CONCESSIO / CONCESSION
Concession.
< Manchette : Usages de la Concession pour fortifier la preuve.>
La Concession, aussi bien que la Communication, regarde l’adverse partie, à qui l’Orateur accorde ce qu’il seroit en droit de lui contester. Cette Figure ajoute une grande force au raisonnement, & elle donne une idée avantageuse de la bonté d’une [t. II, p. 220] cause, dans laquelle l’Avocat ne profite point de tous ses avantages, & se relâche sur une partie de ce qu’il pourroit prétendre & soutenir. Quelle doit donc être la Justice de ce qu’il demande, & l’évidence de ce qu’il affirme ?
Dans la cause pour la Dame de Boudeville <T. IV. p. 354>, M. Cochin vouloit écarter & faire rejetter la preuve testimoniale qu’offroit la partie adverse. On lui objectoit que cette nature de preuve étoit la premiere & la plus ancienne. L’habile Avocat ne s’amuse point à contester le fait de l’antiquité : il le suppose ; & il en tire une conséquence toute contraire à celle que l’on prétendoit en tirer contre lui, « Si la proposition étoit exacte, dit-il, la seule conséquence que l’on en pourroit tirer, est qu’elle (la preuve testimoniale) ne subsiste plus ; & qu’il n’est plus permis d’y avoir recours. » Il prouve cette conséquence, & la met dans le plus beau jour. « Avant que les Etats, ajoute-t-il, fussent disciplinés par des loix, dont de profondes réflexions ont fait sentir la nécessité, on pouvoit admettre arbitrairement toute sorte de preuves, [t. II, p. 221] & la preuve testimoniale comme les autres : la police publique n’étoit point encore perfectionnée : on marchoit, pour ainsi dire, au hasard. Mais l’expérience ayant fait connoître combien il étoit dangereux d’y mettre sa confiance, on leur a substitué des preuves d’une autre nature, des preuves écrites, des registres publics, plus propres à fixer l’état des hommes. C’est donc à ce dernier genre de preuves qu’il faut se réduire, sans être touché de l’antiquité des autres, puisque ce caractere ne sert qu’à faire connoître qu’on a été obligé de les abroger. » L’Orateur, en accordant aux adversaires ce qu’ils avancent, sert bien mieux sa cause, que s’il eût entrepris de nier le fait.
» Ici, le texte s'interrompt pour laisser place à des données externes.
-- ==== Sys2Proof/Machine/Tiles.lean ====
section
/-! DEFINITION. The transaction tiles: tagged words and their residues, the thread's registers and data space, traps,
tile faults and retirement (R129 to R156). -/

namespace Sys2Proof.Machine

/-! ## Words, tags, residues (R137, R150) -/

/-- The residue of a 64-bit value: the value modulo 7. -/
def residue (w : Word) : BitVec 3 := BitVec.ofNat 3 (w.toNat % 7)

/-- A word with its residue computed afresh. -/
def GWord.fresh (v : Word) (t : Tag) : GWord := ⟨v, t, residue v⟩

def GWord.plain (v : Word) : GWord := GWord.fresh v .plain

/-- A POISON word of the given cause (R142). -/
def GWord.poison (cause : BitVec 3) : GWord := ⟨0, .poison, cause⟩

/-- The residue of a PLAIN, GLAZED or HANDLE word is right; a POISON word carries a cause code there instead, and 0b111, which no
cause code is, marks a word of any tag that its memory holds uncorrectable (R142, R152). -/
def resOk (w : GWord) : Bool := if w.tag == .poison then w.res != 7 else w.res == residue w.data

/-- The higher of two tags in the order PLAIN < GLAZED. -/
def tagMax (a b : Tag) : Tag := if a == .plain then b else a

/-! ## Traps (R147) -/

/-- Why an instruction traps: a tile fault with its TILE_FAULT.CAUSE, the first use of a POISON word with its cause, or
a containment cause. -/
inductive Trap where
  | fault (cause : Nat)
  | poison (cause : BitVec 3)
  | contain
deriving DecidableEq, Repr

def Trap.isFault : Trap → Bool | .fault _ => true | _ => false
def Trap.isPoison : Trap → Bool | .poison _ => true | _ => false

/-- The cause that decides: fault before poison before containment (R147). -/
def pickTrap (l : List Trap) : Option Trap :=
  match l.find? Trap.isFault with
  | some t => some t
  | none => match l.find? Trap.isPoison with
    | some t => some t
    | none => l.head?

/-- A residue mismatch found where CAUSE `k` names it (R150). -/
def resC (k : Nat) (w : GWord) : List Trap := if resOk w then [] else [.fault k]

/-- What must be PLAIN: a POISON word is used, anything else but PLAIN is contained (R138). -/
def plainC (w : GWord) : List Trap :=
  match w.tag with
  | .plain => []
  | .poison => [.poison w.res]
  | _ => [.contain]

/-- What may be PLAIN or GLAZED (R138). -/
def dataC (w : GWord) : List Trap :=
  match w.tag with
  | .poison => [.poison w.res]
  | .handle => [.contain]
  | _ => []

/-- The status that a POISON cause decides (R142). -/
def poisonStatus (cause : BitVec 3) : Nat := if cause = 2 then stRngUnavailable else stPoison

/-! ## Faults of a unit: the first fault, and the second within 10 ms (R153, R199, R221, R312) -/

/-- 10 ms in CD_MGMT cycles. -/
def faultWindow : Nat := 1000000

/-- Unit `u` faults again within 10 ms of its first fault. -/
def Dev.refault (d : Dev) (u : Nat) : Bool :=
  match tget (fun _ => none) d.tmp.firstFault u with
  | some t => decide (d.tmp.now < t + faultWindow)
  | none => false

/-- The window of unit `u`'s first fault: opened now unless it is open. -/
def Dev.noteFault (d : Dev) (u : Nat) : Dev :=
  if d.refault u then d
  else { d with tmp := { d.tmp with firstFault := tput (fun _ => none) d.tmp.firstFault u (some d.tmp.now) } }

/-- `n` counted for a lifetime-statistics block, to be issued at the next period (R299, R432). -/
def Dev.lifeAdd (d : Dev) (blk n : Nat) : Dev :=
  { d with plt := { d.plt with life := tmod (fun _ => 0) d.plt.life blk (· + n) } }

/-- The lifetime-statistics block that counts the faults of unit `u` (R312, R432). -/
def lifeOfUnit (u : Nat) : Nat :=
  if u < 0x40 then 320 + u
  else if u = 0x40 then 464
  else if u < 0xC0 then 384 + (u - 0x80)
  else if u < 0x100 then 432 + (u - 0xC0)
  else if u = 0x100 then 465
  else if u = 0x101 then 466
  else 467 + (u - 0x140)

/-- The fault is reported to the tamper monitor (R312) and counted in the lifetime statistics (R432). -/
def Dev.report (d : Dev) (u : Nat) : Dev :=
  { d with tmp := { d.tmp with reports := d.tmp.reports ++ [u] } }.lifeAdd (lifeOfUnit u) 1

/-- Bit `b` of a 64-bit mask field set or cleared. -/
def Dev.setBit (d : Dev) (f : Fld) (b : Nat) (v : Bool) : Dev :=
  d.wr f (if v then d.rd f ||| 2 ^ b else if (d.rd f).testBit b then d.rd f - 2 ^ b else d.rd f)

/-- The role epoch of tile `t` increments (R154), with its event. -/
def Dev.tileEpochUp (d : Dev) (t : Nat) : Dev :=
  (d.wr (Fld.TILE_EPOCH_EPOCH t) (d.rd (Fld.TILE_EPOCH_EPOCH t) + 1)).event

/-- Tile `t` leaves service: into its self-test, or retired for good (R153). -/
def Dev.tileOut (d : Dev) (t : Nat) (forGood : Bool) : Dev :=
  let d := d.setBit Fld.TILE_AVAIL_AVAIL t false
  let d := d.setBit Fld.TILE_SELFTEST_SELFTEST t (!forGood)
  let d := if forGood then d.setBit Fld.TILE_RETIRED_RETIRED t true else d
  d.wr (Fld.TILE_EPOCH_STATE t) (if forGood then 2 else 1)

/-- While no tile accepts work, every admitted command that needs one completes with ST_FAULT at once (R155). -/
def Dev.noTiles (d : Dev) : Dev :=
  if d.tilesAvailable = 0 then
    ((d.dsp.cmds.filter (fun x => waitsForThread x.2)).map Prod.fst).foldl (fun x e => x.failCmd e stFault) d
  else d
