/-- CARD_ACTIVATION: presence has lasted 10 ms. Held serves ceremonies only (R342, R353), which the ports' state does not
distinguish: the card is activated in every state. -/
def Dev.cardActivation (d : Dev) (p : Nat) : Dev :=
  if 2 ≤ p || d.ccState p != 0 || d.ccHeld p then d
  else (d.modCc p (fun x => { x with present := true, tries := 0, refused := false })).ccOn p 1

/-- CARD_REMOVAL. -/
def Dev.cardRemoval (d : Dev) (p : Nat) : Dev :=
  if 2 ≤ p || !(d.cc p).present then d else (d.modCc p (fun x => { x with present := false, refused := false })).ccOff p 0 8

/-! ## The ATR (R355, R357, R358; the bytes as ISO/IEC 7816-3 lays them out) -/

/-- The ATR's interface bytes: TA, TB, TC, TD of each group, `none` where absent; and T of each TD. -/
structure AtrGroup where
  ta : Option Nat
  tb : Option Nat
  tc : Option Nat
  td : Option Nat
deriving DecidableEq, Repr

/-- One interface byte taken if its Y bit is set. -/
def takeIf (y : Bool) (bs : List Byte) : Option (Option Nat × List Byte) :=
  if y then (match bs with | b :: r => some (some b.toNat, r) | [] => none) else some (none, bs)

/-- The interface groups that follow T0 or a TD byte whose Y nibble is `y`. -/
def atrGroups : Nat → Nat → List Byte → Option (List AtrGroup × List Byte)
  | 0, _, _ => none
  | fuel + 1, y, bs => do
    let (ta, bs) ← takeIf (y.testBit 0) bs
    let (tb, bs) ← takeIf (y.testBit 1) bs
    let (tc, bs) ← takeIf (y.testBit 2) bs
    let (td, bs) ← takeIf (y.testBit 3) bs
    match td with
    | none => some ([⟨ta, tb, tc, td⟩], bs)
    | some t => do
      let (gs, r) ← atrGroups fuel (t / 16) bs
      some (⟨ta, tb, tc, td⟩ :: gs, r)

/-- The groups of an ATR whose structure and TCK check: TS, T0, groups, historical bytes, TCK when a protocol other than T=0 is
named. -/
def atrParse (bs : List Byte) : Option (List AtrGroup) :=
  match bs with
  | ts :: t0 :: rest =>
    if !(ts == 0x3B || ts == 0x3F) then none
    else match atrGroups 8 (t0.toNat / 16) rest with
      | none => none
      | some (gs, r) =>
        let ts := gs.filterMap (fun g => g.td.map (· % 16))
        let tck := ts.any (· != 0)
        if r.length != t0.toNat % 16 + tck.toNat then none
        else if tck && (bs.drop 1).foldl (fun a b => a ^^^ b) 0 != 0 then none
        else some gs
  | _ => none

/-- The protocols offered, in order. -/
def atrProtocols (gs : List AtrGroup) : List Nat := gs.filterMap (fun g => g.td.map (· % 16))

/-- The group that follows the first TD naming T = `t`. -/
def atrAfter (t : Nat) : List AtrGroup → Option AtrGroup
  | g :: h :: r => if g.td.map (· % 16) = some t then some h else atrAfter t (h :: r)
  | _ => none

/-- Fi and Di by their codes in TA1, with fmax in kHz; none where R354 does not support the value. -/
def fiOf (k : Nat) : Option (Nat × Nat) := match k with
  | 0 => some (372, 4000) | 1 => some (372, 5000) | 2 => some (558, 6000) | 3 => some (744, 8000) | 4 => some (1116, 12000)
  | 5 => some (1488, 16000) | 6 => some (1860, 20000) | 9 => some (512, 5000) | 10 => some (768, 7500) | 11 => some (1024, 10000)
  | 12 => some (1536, 15000) | 13 => some (2048, 20000) | _ => none
def diOf (k : Nat) : Option Nat := match k with
  | 1 => some 1 | 2 => some 2 | 3 => some 4 | 4 => some 8 | 5 => some 16 | 6 => some 32 | _ => none

/-- The divider of the highest 100 MHz ÷ n that exceeds neither 20 MHz nor fmax (R357). -/
def dividerOf (fmax : Nat) : Nat := max 5 ((100000 + min fmax 20000 - 1) / min fmax 20000)

/-- The class that the class indicator asks for (R355): 1 C, 2 B, 3 A, none when it is absent or empty. -/
def atrClass (gs : List AtrGroup) : Option Nat :=
  match (atrAfter 15 gs).bind AtrGroup.ta with
  | none => none
  | some b => if b.testBit 2 then some 1 else if b.testBit 1 then some 2 else if b.testBit 0 then some 3 else none

/-- TA1 (0x11 when absent). -/
def atrTa1 (gs : List AtrGroup) : Nat := ((gs.head?.bind AtrGroup.ta).getD 0x11)

/-- TA2: specific mode. -/
def atrTa2 (gs : List AtrGroup) : Option Nat := (gs.drop 1).head?.bind AtrGroup.ta

/-- The group of T=1 parameters: TA3, TB3, TC3. -/
def atrT1 (gs : List AtrGroup) : AtrGroup := (atrAfter 1 (gs.drop 1)).getD ⟨none, none, none, none⟩

/-- T=1 parameters are taken (R358): refused for a bad TA3 or a BWI above 9. -/
def Dev.ccParams (d : Dev) (p : Nat) (gs : List AtrGroup) (ta1 : Nat) : Dev :=
  let t := atrT1 gs
  let ifsc := t.ta.getD 32
  let bwi := t.tb.getD 0x4D / 16
  if ifsc = 0 || ifsc = 255 || 9 < bwi then d.ccRefuse p 5
  else match fiOf (ta1 / 16), diOf (ta1 % 16) with
    | some (fi, fmax), some di =>
      let d := ((d.wr (Fld.CRD_CC_LINK_FI p) fi).wr (Fld.CRD_CC_LINK_DI p) di).wr (Fld.CRD_CC_LINK_DIVIDER p) (dividerOf fmax)
      let d := ((d.wr (Fld.CRD_CC_LINK_IFSC p) ifsc).wr (Fld.CRD_CC_LINK_BWI p) bwi).wr (Fld.CRD_CC_LINK_CWI p) (t.tb.getD 0x4D % 16)
      d.wr (Fld.CRD_CC_LINK_CRC p) (t.tc.getD 0 % 2)
    | _, _ => d.ccRefuse p 5

/-- The error detection code of a block. -/
def Dev.edc (d : Dev) (p : Nat) (bs : List Byte) : List Byte :=
  if d.bit (Fld.CRD_CC_LINK_CRC p) then Config.crc16 bs else [bs.foldl (fun a b => a ^^^ b) 0]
Il le tourne contre eux, & il en déduit la preuve de sa proposition fondamentale.
< Manchette : Pour exciter l'indignation & la pitié.>
La Concession, mise dans la bouche du foible opprimé, est tout-à-fait propre à exciter l’indignation contre l’oppresseur. C’est le cas où se trouvoit Sextus Roscius, à qui Chrysogonus affranchi de Sylla, avoit déjà ôté les biens, & qu’il faisoit poursuivre encore, comme coupable de parricide, [t. II, p. 222] pour parvenir à le priver de la vie. Cicéron, qui défendoit la cause de l’innocent persécuté <Pro Sext. Rosc. n. 145>, le fait parler ainsi à son cruel persécuteur. « Vous possédez mes terres, & moi je suis réduit à implorer la compassion d’autrui pour pouvoir vivre : j’y consens, & parce que la moderation est dans mon caractere, & parce que la nécessité m’y contraint. Ma maison vous est ouverte, & l’entrée m’en est interdite. Je prends patience. Mes esclaves en grand nombre sont employés à faire vos volontés ; & moi je n’en ai pas un pour me servir. Je ne m’en plains point. Mais que voulez-vous de plus ? Pourquoi me poursuivez-vous encore ? Pourquoi vous acharnez-vous sur moi ? Quel est le brigand si féroce, le corsaire si barbare, qui veuille ensanglanter sa proie, lorsqu’il peut l’avoir toute entiere sans verser le sang ? » Le consentement de l’opprimé à souffrir l’injustice augmente infiniment & la pitié pour lui-même, & l’indignation contre son avide & impitoyable ennemi.